Lens aberrations limit image resolution, but they do not affect diffracted intensities. The intensities measured in a diffraction experiment are related to the Fourier transformation of the potential projected along the direction of the incident beam, and the farther a spot is from the central spot, the higher the frequency of the Fourier component it represents. Higher spatial frequencies correspond to smaller length scales, so the resolution measured in a diffraction experiment is equal to the inverse of the highest-spatial-frequency intensities in the diffraction pattern. If a crystal is very well-ordered, diffracted intensity to resolutions finer than 0.1 nm can readily be obtained (see Figure 1).

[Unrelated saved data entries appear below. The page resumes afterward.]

-- ==== Sys2Proof/Machine/Crypto.lean ====
section
/-! DEFINITION. The standards that the cryptography unit carries out: SHA-256, HMAC-SHA-256, AES in GCM with a 96-bit IV,
ECDSA P-256 verification (R384; the algorithms are PRESUMED from the standards the manual names, log entry 10). -/

namespace Sys2Proof.Machine

/-! ### SHA-256 (FIPS 180-4) -/

/-- The largest number below 2^`bits` + `acc` whose power `e` does not exceed `x`, found bit by bit from the top. -/
def intRoot (e x : Nat) : Nat → Nat → Nat
  | 0, acc => acc
  | bit + 1, acc => intRoot e x bit (if (acc + 2 ^ bit) ^ e ≤ x then acc + 2 ^ bit else acc)

/-- The first `n` primes of `c`, `c` + 1, ... that no prime of `found` divides, within `fuel` candidates. -/
def primesFrom : Nat → Nat → Nat → List Nat → List Nat
  | 0, _, _, found => found
  | fuel + 1, n, c, found =>
    if found.length = n then found
    else primesFrom fuel n (c + 1) (if found.all (fun q => c % q != 0) then found ++ [c] else found)

/-- The first 32 bits of the fraction of the root of order `e` of `p`: how FIPS 180-4 (4.2.2, 5.3.3) defines the constants. -/
def rootFraction (e p : Nat) : Word32 := BitVec.ofNat 32 (intRoot e (p * 2 ^ (32 * e)) 36 0)

/-- The round constants: from the cube roots of the first 64 primes. -/
def shaK : List Word32 := (primesFrom 310 64 2 []).map (rootFraction 3)

/-- The initial hash value: from the square roots of the first 8 primes. -/
def shaInit : List Word32 := (primesFrom 20 8 2 []).map (rootFraction 2)

/-- A word rotated right by each of two amounts, and a third word, summed bit by bit. -/
def shaMix (x : Word32) (i j : Nat) (y : Word32) : Word32 := y ^^^ x.rotateRight j ^^^ x.rotateRight i

/-- Message words, newest first, extended by `n`. -/
def shaExtend : Nat → List Word32 → List Word32
  | 0, w => w
  | n + 1, w =>
    let back := fun k => w.getD (k - 1) 0
    let near := shaMix (back 2) 17 19 (back 2 >>> 10)
    let far := shaMix (back 15) 7 18 (back 15 >>> 3)
    shaExtend n ((near + back 7 + far + back 16) :: w)

/-- The eight working variables of a round. -/
structure ShaVars where
  a : Word32
  b : Word32
  c : Word32
  d : Word32
  e : Word32
  f : Word32
  g : Word32
  h : Word32
  deriving DecidableEq, Repr

/-- One round, for a word of the schedule already added to its round constant. -/
def ShaVars.round (v : ShaVars) (kw : Word32) : ShaVars :=
  let choose := v.g ^^^ (v.e &&& (v.f ^^^ v.g))
  let majority := (v.a &&& v.b) ||| (v.c &&& (v.a ||| v.b))
  let mixed := kw + v.h + choose + shaMix v.e 6 11 (v.e.rotateRight 25)
  { a := mixed + majority + shaMix v.a 2 13 (v.a.rotateRight 22), b := v.a, c := v.b, d := v.c,
    e := v.d + mixed, f := v.e, g := v.f, h := v.g }

/-- The variables of a hash value, and back. -/
def ShaVars.load (l : List Word32) : ShaVars :=
  let at' := fun k => l.getD k 0
  ⟨at' 0, at' 1, at' 2, at' 3, at' 4, at' 5, at' 6, at' 7⟩

/-- The variables as a list. -/
def ShaVars.words (v : ShaVars) : List Word32 := [v.a, v.b, v.c, v.d, v.e, v.f, v.g, v.h]

/-- The words of a block of 64 bytes. -/
def shaWords : List Byte → List Word32
  | a :: b :: c :: d :: t => (a ++ b ++ c ++ d : BitVec 32) :: shaWords t
  | _ => []

/-- One block of 64 bytes enters the hash value. -/
def shaBlock (h : List Word32) (b : List Byte) : List Word32 :=
  let schedule := (shaExtend 48 (shaWords b).reverse).reverse
  let last := (schedule.zipWith (· + ·) shaK).foldl ShaVars.round (ShaVars.load h)
  last.words.zipWith (· + ·) h

/-- The blocks of a padded message. -/
def shaBlocks : Nat → List Byte → List Word32 → List Word32
  | 0, _, h => h
  | n + 1, m, h => shaBlocks n (m.drop 64) (shaBlock h (m.take 64))

/-- The SHA-256 digest of a byte string. -/
def sha256 (m : List Byte) : List Byte :=
  let n := m.length
  let pad := (119 - n % 64) % 64
  let all := m ++ [0x80] ++ List.replicate pad 0 ++ bytesBE 8 (8 * n)
  ((shaBlocks (all.length / 64) all shaInit).map (fun w => bytesBE 4 w.toNat)).flatten

/-- HMAC-SHA-256 with a key of at most 64 bytes (FIPS 198-1). -/
def hmac (key m : List Byte) : List Byte :=
  let k := key ++ List.replicate (64 - key.length) 0
  sha256 (k.map (· ^^^ 0x5C) ++ sha256 (k.map (· ^^^ 0x36) ++ m))

/-! ### AES (FIPS 197) -/

/-- Multiplication by x in GF(2^8). -/
def xtime (a : Byte) : Byte := if a.getLsbD 7 then (a <<< 1) ^^^ 0x1B else a <<< 1

/-- Multiplication in GF(2^8), over `n` bits of the second factor. -/
def gfMul : Nat → Byte → Byte → Byte
  | 0, _, _ => 0
  | n + 1, a, b => (if b.getLsbD 0 then a else 0) ^^^ gfMul n (xtime a) (b >>> 1)

/-- `a` to the power 2^(n+1) - 2; for n = 7 the inverse of `a`. -/
def gfPow : Nat → Byte → Byte
  | 0, _ => 1
  | n + 1, a => let q := gfMul 8 a a; gfMul 8 q (gfPow n q)

/-- The S-box. -/
def sbox (a : Byte) : Byte :=
  let b := gfPow 7 a
  b ^^^ b.rotateLeft 1 ^^^ b.rotateLeft 2 ^^^ b.rotateLeft 3 ^^^ b.rotateLeft 4 ^^^ 0x63

/-- The S-box as a table. -/
def sboxTable : List Byte := (List.range 256).map (fun i => sbox (BitVec.ofNat 8 i))

/-- A byte through the S-box table. -/
def subByte (t : List Byte) (a : Byte) : Byte := t.getD a.toNat 0

/-- Key words, newest first, extended by `n`; `nk` key words, `i` made so far, the round constant. -/
def aesExpand (t : List Byte) (nk : Nat) : Nat → Nat → Byte → List (List Byte) → List (List Byte)
  | 0, _, _, w => w
  | n + 1, i, rc, w =>
    let last := w.headD []
    let x :=
      if i % nk = 0 then
        ((last.drop 1 ++ last.take 1).map (subByte t)).zipWith (· ^^^ ·) [rc, 0, 0, 0]
      else if decide (6 < nk) && i % nk == 4 then last.map (subByte t) else last
    aesExpand t nk n (i + 1) (if i % nk = 0 then xtime rc else rc) ((w.getD (nk - 1) []).zipWith (· ^^^ ·) x :: w)

/-- The bytes of a list in pieces of `k`. -/
def pieces (k : Nat) : Nat → List Byte → List (List Byte)
  | 0, _ => []
  | n + 1, l => l.take k :: pieces k n (l.drop k)

/-- The round keys of a key of 16 or 32 bytes. -/
def aesKeys (t : List Byte) (key : List Byte) : List (List Byte) :=
  let nk := key.length / 4
  let w := (aesExpand t nk (4 * (nk + 7) - nk) nk 1 (pieces 4 nk key).reverse).reverse
  pieces 16 (nk + 7) w.flatten

/-- ShiftRows on the 16 bytes of a state, column by column. -/
def shiftRows (s : List Byte) : List Byte := (List.range 16).map (fun i => s.getD ((i + 4 * (i % 4)) % 16) 0)

/-- MixColumns on the bytes of a state. -/
def mixColumns (s : List Byte) : List Byte :=
  (List.range 16).map (fun i =>
    let c := i / 4 * 4
    let a := s.getD i 0
    let b := s.getD (c + (i + 1) % 4) 0
    xtime a ^^^ xtime b ^^^ b ^^^ s.getD (c + (i + 2) % 4) 0 ^^^ s.getD (c + (i + 3) % 4) 0)

/-- The cipher on one block, with the S-box table and the round keys. -/
def aesRounds (t : List Byte) : List (List Byte) → List Byte → List Byte
  | [], s => s
  | [k], s => (shiftRows (s.map (subByte t))).zipWith (· ^^^ ·) k
  | k :: ks, s => aesRounds t ks ((mixColumns (shiftRows (s.map (subByte t)))).zipWith (· ^^^ ·) k)

/-- AES encryption of one block. -/
def aesBlock (t : List Byte) (ks : List (List Byte)) (b : List Byte) : List Byte :=
  aesRounds t (ks.drop 1) (b.zipWith (· ^^^ ·) (ks.headD []))

/-! ### GCM (NIST SP 800-38D) -/

/-- Multiplication in GF(2^128) in GCM's bit order, over the bits of the first factor from bit `n` - 1 down. -/
def ghMul : Nat → BitVec 128 → BitVec 128 → BitVec 128
  | 0, _, _ => 0
  | n + 1, x, v =>
    (if x.getLsbD n then v else 0) ^^^ ghMul n x (if v.getLsbD 0 then (v >>> 1) ^^^ (0xE1#128 <<< 120) else v >>> 1)

/-- A block of at most 16 bytes, padded with zeros, as a number. -/
def blockNum (b : List Byte) : BitVec 128 := BitVec.ofNat 128 (natBE (b ++ List.replicate (16 - b.length) 0))

/-- Blocks enter GHASH. -/
def ghash (h : BitVec 128) : List (List Byte) → BitVec 128 → BitVec 128
  | [], y => y
  | b :: t, y => ghash h t (ghMul 128 (y ^^^ blockNum b) h)

/-- The pieces of 16 bytes of a byte string. -/
def blocks16 (l : List Byte) : List (List Byte) := pieces 16 ((l.length + 15) / 16) l

/-- The key stream of `n` blocks from a counter block: IV and counter. -/
def keyStream (t : List Byte) (ks : List (List Byte)) (iv : List Byte) : Nat → Nat → List Byte
  | 0, _ => []
  | n + 1, c => aesBlock t ks (iv ++ bytesBE 4 c) ++ keyStream t ks iv n (c + 1)

/-- The tag of ciphertext and additional data. -/
def gcmTag (t : List Byte) (ks : List (List Byte)) (iv aad ct : List Byte) : List Byte :=
  let h := blockNum (aesBlock t ks (List.replicate 16 0))
  let lens := bytesBE 8 (8 * aad.length) ++ bytesBE 8 (8 * ct.length)
  let y := ghash h (blocks16 aad ++ blocks16 ct ++ [lens]) 0
  bytesBE 16 (y ^^^ blockNum (aesBlock t ks (iv ++ bytesBE 4 1))).toNat

/-- The counter mode of GCM: encryption and decryption are the same. -/
def gcmCrypt (t : List Byte) (ks : List (List Byte)) (iv data : List Byte) : List Byte :=
  data.zipWith (· ^^^ ·) (keyStream t ks iv ((data.length + 15) / 16) 2)

/-- AES-GCM encryption: ciphertext and tag. -/
def gcmEncrypt (key iv aad pt : List Byte) : List Byte × List Byte :=
  let t := sboxTable
  let ks := aesKeys t key
  let ct := gcmCrypt t ks iv pt
  (ct, gcmTag t ks iv aad ct)

/-- AES-GCM decryption: plaintext, and the tag that the ciphertext should have. -/
def gcmDecrypt (key iv aad ct : List Byte) : List Byte × List Byte :=
  let t := sboxTable
  let ks := aesKeys t key
  (gcmCrypt t ks iv ct, gcmTag t ks iv aad ct)

/-! ### ECDSA P-256 verification (FIPS 186-4) -/

def p256P : Nat := 0xffffffff00000001000000000000000000000000ffffffffffffffffffffffff
def p256N : Nat := 0xffffffff00000000ffffffffffffffffbce6faada7179e84f3b9cac2fc632551
def p256B : Nat := 0x5ac635d8aa3a93e7b3ebbd55769886bc651d06b0cc53b0f63bce3c3e27d2604b
def p256Gx : Nat := 0x6b17d1f2e12c4247f8bce6e563a440f277037d812deb33a0f4a13945d898c296
def p256Gy : Nat := 0x4fe342e2fe1a7f9b8ee7eb4a7c0f9e162bce33576b315ececbb6406837bf51f5

/-- `a` to the power of the low `k` bits of `e`, modulo `m`. -/
def powMod (m : Nat) : Nat → Nat → Nat → Nat
  | 0, _, _ => 1
  | k + 1, a, e => (if e % 2 = 1 then a else 1) * powMod m k (a * a % m) (e / 2) % m

/-- The inverse modulo a prime. -/
def invMod (m a : Nat) : Nat := powMod m 256 (a % m) (m - 2)

/-- Addition on the curve; none is the point at infinity. -/
def ecAdd (a b : Option (Nat × Nat)) : Option (Nat × Nat) :=
  match a, b with
  | none, q => q
  | p, none => p
  | some (x1, y1), some (x2, y2) =>
    let p := p256P
    if x1 = x2 ∧ (y1 + y2) % p = 0 then none
    else
      let l :=
        if x1 = x2 then (3 * x1 * x1 + (p - 3)) % p * invMod p (2 * y1) % p
        else (y2 + (p - y1)) % p * invMod p (x2 + (p - x1)) % p
      let x := (l * l + 2 * p - x1 - x2) % p
      some (x, (l * (x1 + (p - x)) + (p - y1)) % p)

/-- A multiple of a point, over the low `k` bits of the factor. -/
def ecMul : Nat → Nat → Option (Nat × Nat) → Option (Nat × Nat)
  | 0, _, _ => none
  | k + 1, n, q => ecAdd (if n % 2 = 1 then q else none) (ecMul k (n / 2) (ecAdd q q))

/-- The point lies on the curve. -/
def onCurve (x y : Nat) : Bool :=
  decide (x < p256P ∧ y < p256P) && decide (y * y % p256P = (x * x * x + (p256P - 3) * x + p256B) % p256P)

/-- ECDSA verification of a digest of 32 bytes: public key x, y and signature r, s. -/
def ecdsaVerify (x y r s : Nat) (digest : List Byte) : Bool :=
  if onCurve x y && decide (0 < r ∧ r < p256N) && decide (0 < s ∧ s < p256N) then
    let w := invMod p256N s
    let u1 := natBE digest * w % p256N
    let u2 := r * w % p256N
    match ecAdd (ecMul 256 u1 (some (p256Gx, p256Gy))) (ecMul 256 u2 (some (x, y))) with
    | some (vx, _) => decide (vx % p256N = r)
    | none => false
  else false

/-- The number in 32 bytes of a string, most significant byte first. -/
def num32 (l : List Byte) (o : Nat) : Nat := natBE ((l.drop o).take 32)

end Sys2Proof.Machine
end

On the other hand, multiple scattering mixes the intensities from different diffraction spots. A simple way to think of this is that an electron can be scattered from the initial state with momentum vector k to an intermediate state with momentum vector k′, then again to a final state with momentum vector k″, where k – k′ and k″ – k′ are both in the Bragg condition. The difference in momentum vectors is equal to 2π times a reciprocal lattice vector. In the case where both scatterings from k to k′ and k′ to k″ result in strong reflections, a significant fraction of those electrons diffracted by the first scattering will end up in a spot different from what is calculated for a single scattering. Because assuming a single scattering gives a diffraction pattern equal to the Fourier transform of the projected potential, and because analysis of diffraction patterns typically reconstructs the potential through the inverse Fourier transform, the shifting of diffracted intensities by multiple scattering causes a systematic error in the analysis of electron diffraction by the usual methods. Deconvoluting the data to determine what would be the result if there had been only a single scattering can be prohibitively difficult.

Figure 1: SAED pattern taken from a roughly 10-nm thick crystal of copper perchlorophthalocyanine. The diffraction spots extend to a resolution of better than 0.1 nm. The pattern was recorded on Lo Dose mammography film, from which a 2 × 2 slide was made. The slide was scanned to produce this figure, so the information in the original recording was of somewhat higher resolution than seen here. There are clear non-uniformities in the intensities that demonstrate that there is structural information in the pattern, and the intensities can be phased using direct methods to produce a map of the structure to atomic level.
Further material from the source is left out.